_Data under study_.
-- ==== Sys2Proof/Tests/Slice0.lean ====
section
/-! SUPPORT. Tests: the checks of ill-formed commands, a witness for the hypotheses of every obligation, and single steps whose
results the spec gives. -/

namespace Sys2Proof.Tests

open Sys2Proof Sys2Proof.Machine Sys2Proof.Safety Sys2Proof.Claims

set_option maxRecDepth 20000
set_option Elab.async false

/-! ### States built for the tests -/

/-- An order from its words: (word number, value). -/
def ordOf (ws : List (Nat × Nat)) : Nat := ws.foldl (fun o w => o + w.2 <<< (32 * w.1)) 0

/-- Core 0 runs in a SERVING partition 0; queue 0 holds one order, which is next. -/
def oneOrder (o : Nat) (x : Core := {}) : State :=
  { regs := [(regKey pgClerk 0 0 rClerkQSpan, 1)]
    cores := [(0, { x with qs := [{ running := true, buf := [(0, o)] }] })]
    parts := [(0, { st := .serving, cores := [0] })]
    boot := { state := .ready, coreSite := [(0, 0)], sites := [(0, { core := 0 })] } }

/-- What the clerk makes of that order. -/
def started (o : Nat) : Start := ⟨0, 0, o, bits o 7 0, 0⟩

/-- A state with one core as given. -/
def oneCore (x : Core) : State := { cores := [(0, x)] }

/-- As `oneOrder`, with core 1 in the partition as well. -/
def twoCores (o : Nat) (x : Core := {}) (y : Core := {}) : State :=
  { oneOrder o x with
    cores := [(0, { x with qs := [{ running := true, buf := [(0, o)] }] }), (1, y)]
    parts := [(0, { st := .serving, cores := [0, 1] })]
    boot := { state := .ready, coreSite := [(0, 0), (1, 1)], sites := [(0, { core := 0 }), (1, { core := 0 })] } }

/-- Registers below 2^16 set no rate: the rates of the regulators are their bits 31 to 16, and 0 after reset. -/
theorem gateRate_zero {s : State} (h : ∀ e ∈ s.regs, e.2.toNat < 65536) (g : Gate) : s.gateRate g = 0 := by
  have hf : ∀ (m : SMap DWord) (k : Nat) (v : DWord), (∀ e ∈ m, e.2.toNat < 65536) → smFind m k = some v → v.toNat < 65536 := by
    intro m
    induction m with
    | nil => intro k v _ hv; cases hv
    | cons e m ih =>
      intro k v hm hv
      obtain ⟨j, w⟩ := e
      simp only [smFind] at hv
      split at hv
      · cases hv; exact hm _ (List.mem_cons_self ..)
      · exact ih k v (fun e he => hm e (List.mem_cons_of_mem _ he)) hv
  have hr : ∀ code inst bank off, (regReset code off).toNat < 65536 → s.fld code inst bank off 31 16 = 0 := by
    intro code inst bank off h0
    simp only [State.fld, State.reg, smGet]
    cases hk : smFind s.regs (regKey code (regInst code inst) bank off) with
    | none => simp only [Option.getD_none, bits]; omega
    | some v => have := hf _ _ _ h hk; simp only [Option.getD_some, bits]; omega
  have : s.fld g.reg.1 g.reg.2.1 g.reg.2.2.1 g.reg.2.2.2 31 16 = 0 := by
    apply hr
    cases g with
    | mesh p a => change (regReset pgMesh rMeshReg).toNat < 65536; decide
    | d2d p x => change (regReset pgD2d rD2dReg).toNat < 65536; decide
    | host p o =>
      cases o
      · change (regReset pgHost rHostRegIn).toNat < 65536; decide
      · change (regReset pgHost rHostRegOut).toNat < 65536; decide
    | far p f o =>
      cases o
      · change (regReset pgFarp rFarpRegIn).toNat < 65536; decide
      · change (regReset pgFarp rFarpRegOut).toNat < 65536; decide
  simp only [State.gateRate, this]

theorem unregulated_of {s : State} (h : ∀ e ∈ s.regs, e.2.toNat < 65536) (p : Nat) : Unregulated s p :=
  ⟨fun _ => gateRate_zero h _, fun _ _ => gateRate_zero h _, fun _ => gateRate_zero h _, fun _ _ _ => gateRate_zero h _⟩

/-! ### Control orders -/

/-- s1 and s2 hold 3 and 5; c2 holds 9. -/
def regCore : Core := { sregs := [(1, 3), (2, 5)], ctrs := [(2, 9)] }

theorem test_meets_ScalarOrdersComputeOverSRegisters : (oneOrder 0x58 regCore).pick 0 = some (started 0x58) := by decide
theorem test_scalarSub : ((oneOrder (ordOf [(0, 0x58), (4, 0x02010301)]) regCore).pick 0).map (fun st => (ordF st.ord 4 21 16, ordF st.ord 4 29 24)) = some (1, 2) := by decide
theorem test_meets_ScalarOrdersComputeOverSRegisters_lds :
    (oneOrder (ordOf [(0, 0x58), (4, 0x0001030E), (5, 0x1FFFF8)]) regCore).pick 0
      = some (started (ordOf [(0, 0x58), (4, 0x0001030E), (5, 0x1FFFF8)]))
    ∧ (oneOrder (ordOf [(0, 0x58), (4, 0x0001030E), (5, 0x1FFFF8)]) regCore).stockLost 0 0x1FFFF8 8 = false := by decide
theorem test_meets_ScalarOrdersComputeOverSRegisters_sts :
    (oneOrder (ordOf [(0, 0x58), (4, 0x8001030F), (5, 0x1FFFF8)]) regCore).pick 0
      = some (started (ordOf [(0, 0x58), (4, 0x8001030F), (5, 0x1FFFF8)])) := by decide
theorem test_meets_LoopCountsDown :
    (oneOrder (ordOf [(0, 0x59), (4, 1), (5, 0xFFFF)]) regCore).pick 0 = some (started (ordOf [(0, 0x59), (4, 1), (5, 0xFFFF)]))
    ∧ (oneOrder (ordOf [(0, 0x59), (4, 0)]) regCore).pick 0 = some (started (ordOf [(0, 0x59), (4, 0)])) := by decide
theorem test_meets_BranchFollowsItsCondition :
    (oneOrder (ordOf [(0, 0x5A), (4, 0x20201), (5, 0xFFFFFFFF)]) regCore).pick 0
      = some (started (ordOf [(0, 0x5A), (4, 0x20201), (5, 0xFFFFFFFF)])) := by decide
theorem test_meets_SignalsChangeTheirCounters_add :
    (oneOrder (ordOf [(0, 0x50), (4, 2), (5, 0xFFFFFFFF)]) regCore).pick 0 = some (started (ordOf [(0, 0x50), (4, 2), (5, 0xFFFFFFFF)])) := by decide
theorem test_meets_SignalsChangeTheirCounters_set :
    (oneOrder (ordOf [(0, 0x50), (4, 0x20002), (5, 7)]) regCore).pick 0 = some (started (ordOf [(0, 0x50), (4, 0x20002), (5, 7)])) := by decide
theorem test_meets_SignalsChangeTheirCounters_remote :
    (oneOrder (ordOf [(0, 0x50), (4, 0x10002), (5, 7)])).pick 0 = some (started (ordOf [(0, 0x50), (4, 0x10002), (5, 7)]))
    ∧ (oneOrder (ordOf [(0, 0x50), (4, 0x10002), (5, 7)])).samePart 0 0 = true
    ∧ (oneOrder (ordOf [(0, 0x50), (4, 0x30002), (5, 7)])).pick 0 = some (started (ordOf [(0, 0x50), (4, 0x30002), (5, 7)])) := by decide
/-- One remote signal to counter 3 of core 5 waits for nothing. -/
def sentSignal : State := oneCore { sigs := [⟨0, 5, 3, false, 7, []⟩] }
theorem test_meets_SignalsChangeTheirCounters_deliver :
    (sentSignal.core 0).sigs.find? (fun h => h.id = 0) = some ⟨0, 5, 3, false, 7, []⟩
    ∧ (∀ h ∈ (sentSignal.core 0).sigs, h.core = 5 → 0 ≤ h.id) ∧ sentSignal.fencedHalf ≠ some (coreHalf 5) := by decide
/-- A SIGNAL that sets its counter by 7, and one to a core that the partition does not hold. -/
theorem test_meets_SignalsComplete_order :
    (oneOrder (ordOf [(0, 0x50), (4, 2), (5, 7)])).pick 0 = some (started (ordOf [(0, 0x50), (4, 2), (5, 7)]))
    ∧ bit (ordW (ordOf [(0, 0x50), (4, 2), (5, 7)]) 4) 17 = false
    ∧ (oneOrder (ordOf [(0, 0x50), (4, 0x30902), (5, 7)])).pick 0 = some (started (ordOf [(0, 0x50), (4, 0x30902), (5, 7)]))
    ∧ bit (ordW (ordOf [(0, 0x50), (4, 0x30902), (5, 7)]) 4) 17 = true := by decide
theorem test_meets_SignalsComplete_deliver :
    (sentSignal.core 0).sigs.find? (fun h => h.id = 0) = some ⟨0, 5, 3, false, 7, []⟩
    ∧ (∀ h ∈ (sentSignal.core 0).sigs, h.core = 5 → 0 ≤ h.id) ∧ sentSignal.fencedHalf ≠ some (coreHalf 5) := by decide
theorem test_meets_WaitsFencesTreadlesAndRests_wait :
    (oneOrder (ordOf [(0, 0x51), (4, 0x404042), (5, 9)]) regCore).pick 0 = some (started (ordOf [(0, 0x51), (4, 0x404042), (5, 9)]))
    ∧ waitHolds (oneOrder (ordOf [(0, 0x51), (4, 0x404042), (5, 9)]) regCore) 0 (ordOf [(0, 0x51), (4, 0x404042), (5, 9)]) 6 5 0 5
    ∧ ¬ waitHolds (oneOrder (ordOf [(0, 0x51), (4, 0x404042), (5, 10)]) regCore) 0 (ordOf [(0, 0x51), (4, 0x404042), (5, 10)]) 6 5 0 5 := by
  unfold waitHolds; decide
theorem test_meets_WaitsFencesTreadlesAndRests_wait2 :
    waitHolds (oneOrder (ordOf [(0, 0x51), (4, 0x404042), (5, 9)]) regCore) 0 (ordOf [(0, 0x51), (4, 0x404042), (5, 9)]) 14 13 8 6
    ∧ waitHolds (oneOrder (ordOf [(0, 0x51), (4, 0x404042), (5, 9)]) regCore) 0 (ordOf [(0, 0x51), (4, 0x404042), (5, 9)]) 22 21 16 7 := by
  unfold waitHolds; decide
theorem test_meets_WaitsFencesTreadlesAndRests_fence :
    (oneOrder 0x5B).pick 0 = some (started 0x5B)
    ∧ (oneOrder (ordOf [(0, 0x5B), (4, 6)]) { flights := [⟨0, 1, 0, 0x58, 0x58, false, 0, false, false, [], [], []⟩] }).pick 0
        = some (started (ordOf [(0, 0x5B), (4, 6)])) := by decide
theorem test_meets_WaitsFencesTreadlesAndRests_treadle :
    (oneOrder (ordOf [(0, 0x60), (4, 0x640F), (5, 1)])).pick 0 = some (started (ordOf [(0, 0x60), (4, 0x640F), (5, 1)])) := by decide
/-- A TREADLE holds loom 1 at level 50. -/
def treadled : State :=
  oneCore { flights := [⟨4, 0, 0, 0x60, 0x60, false, 0, false, false, [], [], []⟩], looms := [{}, { fixedBy := some (4, 50) }, {}, {}] }
theorem test_meets_WaitsFencesTreadlesAndRests_end :
    ((treadled.core 0).flight 4).map (·.op) = some 0x60 := by decide
theorem test_meets_WaitsFencesTreadlesAndRests_rest : ((oneCore { rest := 9 }).core 0).rest ≠ 0 := by decide
/-- Queue 0 of core 0 holds one order, at offset 128 of its own stockroom, and has fetched nothing. -/
def unfetched : State :=
  { regs := [(regKey pgClerk 0 0 rClerkQBase, 0x80), (regKey pgClerk 0 0 rClerkQSpan, 1)] }
theorem test_meets_WaitsFencesTreadlesAndRests_fetch :
    unfetched.orderLoc 0 0 (unfetched.queue 0 0).index = .stock 0 128 ∧ (unfetched.core 0).stockBad = []
    ∧ (unfetched.queue 0 0).index < unfetched.queueLen 0 0 ∧ (unfetched.queue 0 0).stopped = false
    ∧ smFind ((unfetched.queue 0 0).trim (unfetched.queueLen 0 0)).buf (unfetched.queue 0 0).index = none := by decide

_Problem details_. The lines above, from the first through the one containing "is next. -/", must be restated word for word, with nothing added.

_Result below_.
-- ==== Sys2Proof/Tests/Slice0.lean ====
section
/-! SUPPORT. Tests: the checks of ill-formed commands, a witness for the hypotheses of every obligation, and single steps whose
results the spec gives. -/

namespace Sys2Proof.Tests

open Sys2Proof Sys2Proof.Machine Sys2Proof.Safety Sys2Proof.Claims

set_option maxRecDepth 20000
set_option Elab.async false

/-! ### States built for the tests -/

/-- An order from its words: (word number, value). -/
def ordOf (ws : List (Nat × Nat)) : Nat := ws.foldl (fun o w => o + w.2 <<< (32 * w.1)) 0

/-- Core 0 runs in a SERVING partition 0; queue 0 holds one order, which is next. -/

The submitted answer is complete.